-- ==== Sys2Proof/Machine/Ops.lean ====
section
/-! DEFINITION. The named operations over memory, registers, stack, pc, boundary and run status, and the entry of a
fault (20_memory, 10_state, 60_exceptions R101). -/

namespace Sys2Proof.Machine

/-! ### Memory (20_memory R31–R36) -/

/-- What a read of an unlisted address of memory gives, that is of an unallocated cell: nothing under UNWRITTEN_READ =
Fault, 0 under Zero (R35). -/
def unlisted : UnwrittenRead → Option Raw
  | .fault => none
  | .zero => some 0

/-- The entry listed for an address. -/
def Memory.find : Memory → Nat → Option Raw
  | [], _ => none
  | (k, v) :: m, a => if a = k then some v else Memory.find m a

/-- List v for address a, at its place by rising address, over an entry already listed for it. -/
def Memory.insert : Memory → Nat → Raw → Memory
  | [], a, v => [(a, v)]
  | (k, w) :: m, a, v =>
    if a < k then (a, v) :: (k, w) :: m
    else if a = k then (a, v) :: m
    else (k, w) :: Memory.insert m a v

/-- The canonical form: addresses strictly rising, each the address of a cell. An entry says that its cell is allocated
and what it holds; an unlisted address is unallocated, so no entry says what leaving it out would say. -/
abbrev Memory.wf (m : Memory) : Prop :=
  m.Pairwise (fun x y => x.1 < y.1) ∧ ∀ e ∈ m, e.1 < memCells

/-- R20, R33: the allocation bit of the cell at address a. -/
def Memory.allocated (m : Memory) (a : Nat) : Bool := decide (a < memCells) && (m.find a).isSome

/-- R34, R35: a read of the cell at address a; none where the read raises UndefinedAddress(a): no cell is there, or
the cell is unallocated under UNWRITTEN_READ = Fault. -/
def Memory.read (u : UnwrittenRead) (m : Memory) (a : Nat) : Option Raw :=
  if a < memCells then
    match m.find a with
    | some v => some v
    | none => unlisted u
  else none

/-- R36: store v in the cell at address a and mark it allocated. Every address an instruction writes is below 32768;
elsewhere no cell exists and nothing is stored. -/
def Memory.write (m : Memory) (a : Nat) (v : Raw) : Memory :=
  if a < memCells then m.insert a v else m

/-- Store words at a, a + 1, …: the loader's work (R116, R117), which no instruction does. -/
def Memory.load (m : Memory) (a : Nat) : List Raw → Memory
  | [] => m
  | v :: vs => Memory.load (m.write a v) (a + 1) vs

/-- R34, R35 in a state. -/
def State.readCell (s : State) (a : Nat) : Option Raw := s.mem.read s.params.unwrittenRead a

/-- R33: the cell at a is allocated: the image defined it or a committed step has written it. This is the bit itself,
under either policy. That an unallocated cell "reads as allocated" under UNWRITTEN_READ = Zero (R26) is what
`State.readCell` gives for it. -/
def State.allocated (s : State) (a : Nat) : Bool := s.mem.allocated a

/-- A word as a raw value, zero-extended (R6). -/
def rawOfWord (v : Word) : Raw := v.setWidth 16

/-- R86: a raw value mod 32768. -/
def wordOfRaw (v : Raw) : Word := BitVec.ofNat 15 v.toNat

/-- R36: MemWrite. Instructions write words only, at addresses that are words (R36, R45). -/
def State.writeCell (s : State) (a v : Word) : State :=
  { s with mem := s.mem.write a.toNat (rawOfWord v) }

/-! ### Registers (R7, R13, R14) -/

def State.readReg (s : State) (n : RegIdx) : Word := s.regs.get n

def State.writeReg (s : State) (n : RegIdx) (v : Word) : State := { s with regs := s.regs.set n v }

/-! ### The pc (R9, R17) -/

/-- `next`: the address of the instruction after one of the given width (R9, R46). -/
def State.next (s : State) (width : Nat) : Raw := s.pc + BitVec.ofNat 16 width

/-- pc <- pc0 + width (R17). -/
def State.advance (s : State) (width : Nat) : State := { s with pc := s.next width }

/-- pc <- target (R77). -/
def State.jump (s : State) (target : Word) : State := { s with pc := rawOfWord target }

/-! ### The stack (R8, R19) -/

/-- R19, D14: a push is within STACK_DEPTH. -/
def State.stackHasRoom (s : State) : Bool :=
  match s.params.stackDepth with
  | none => true
  | some d => s.stack.length < d

/-- Push. -/
def State.pushWord (s : State) (v : Word) : State := { s with stack := v :: s.stack }

/-- Pop, where the stack is not empty: what is left when the top is removed. -/
def State.dropTop (s : State) : State := { s with stack := s.stack.tail }

/-! ### The I/O boundary (R97–R99) -/

/-- OutputWord: one output event. -/
def State.emit (s : State) (w : Word) : State := { s with output := s.output ++ [w] }

/-- InputWord, where a word is ready: what is left when it is taken. -/
def State.dropInput (s : State) : State := { s with input := s.input.tail }

/-! ### Run status and faults (R22, R23, R100, R101) -/

/-- Halt: RUN <- Halted; the pc stays (R76, D12). -/
def State.halt (s : State) : State := { s with run := .halted }

/-- What a step raises: one of the five kinds, with the cell address for UndefinedAddress (R9, R100). -/
inductive Cause where
  | invalidOperand
  | invalidOpcode
  | stackUnderflow
  | divideByZero
  | undefinedAddress (addr : Raw)
deriving DecidableEq, Repr

/-- The kind recorded (R100). -/
def Cause.kind : Cause → FaultKind
  | .invalidOperand => .invalidOperand
  | .invalidOpcode => .invalidOpcode
  | .stackUnderflow => .stackUnderflow
  | .divideByZero => .divideByZero
  | .undefinedAddress _ => .undefinedAddress

/-- FAULT_ADDR after the fault (R101): the cell address for UndefinedAddress; for another kind it is unspecified (R23,
I7), a free value (log entry 2). -/
def Cause.recordedAddr (c : Cause) (draws : Nat) : Raw :=
  match c with
  | .undefinedAddress a => a
  | .invalidOperand | .invalidOpcode | .stackUnderflow | .divideByZero => Config.freeFaultAddr draws

/-- How many free values the entry of the fault draws. -/
def Cause.draws : Cause → Nat
  | .undefinedAddress _ => 0
  | .invalidOperand | .invalidOpcode | .stackUnderflow | .divideByZero => 1

/-- Fault entry (R101), shared by every fault: RUN <- Faulted, FAULT_KIND, FAULT_PC <- pc0, FAULT_ADDR for
UndefinedAddress. Nothing else of the core changes: the pc keeps pc0. There is no handler (R102) and no return from a
fault (R105), so no operation stands beside this one. -/
def State.enterFault (s : State) (c : Cause) : State :=
  { s with
    run := .faulted
    faultKind := c.kind
    faultPc := s.pc
    faultAddr := c.recordedAddr s.freeDraws
    freeDraws := s.freeDraws + c.draws }

/-- `raise` (R9): the step ends with the fault. -/
def raise (c : Cause) (s : State) : Answer := .next (s.enterFault c)

end Sys2Proof.Machine
end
================
*WORK TO COMPLETE*.
Quote the listing above, but only from the line that shows "is removed. -/" through the line that shows "def State.emit (s".

*REPLY*.
/-- Pop, where the stack is not empty: what is left when the top is removed. -/
def State.dropTop (s : State) : State := { s with stack := s.stack.tail }

/-! ### The I/O boundary (R97–R99) -/

/-- OutputWord: one output event. -/
def State.emit (s : State) (w : Word) : State := { s with output := s.output ++ [w] }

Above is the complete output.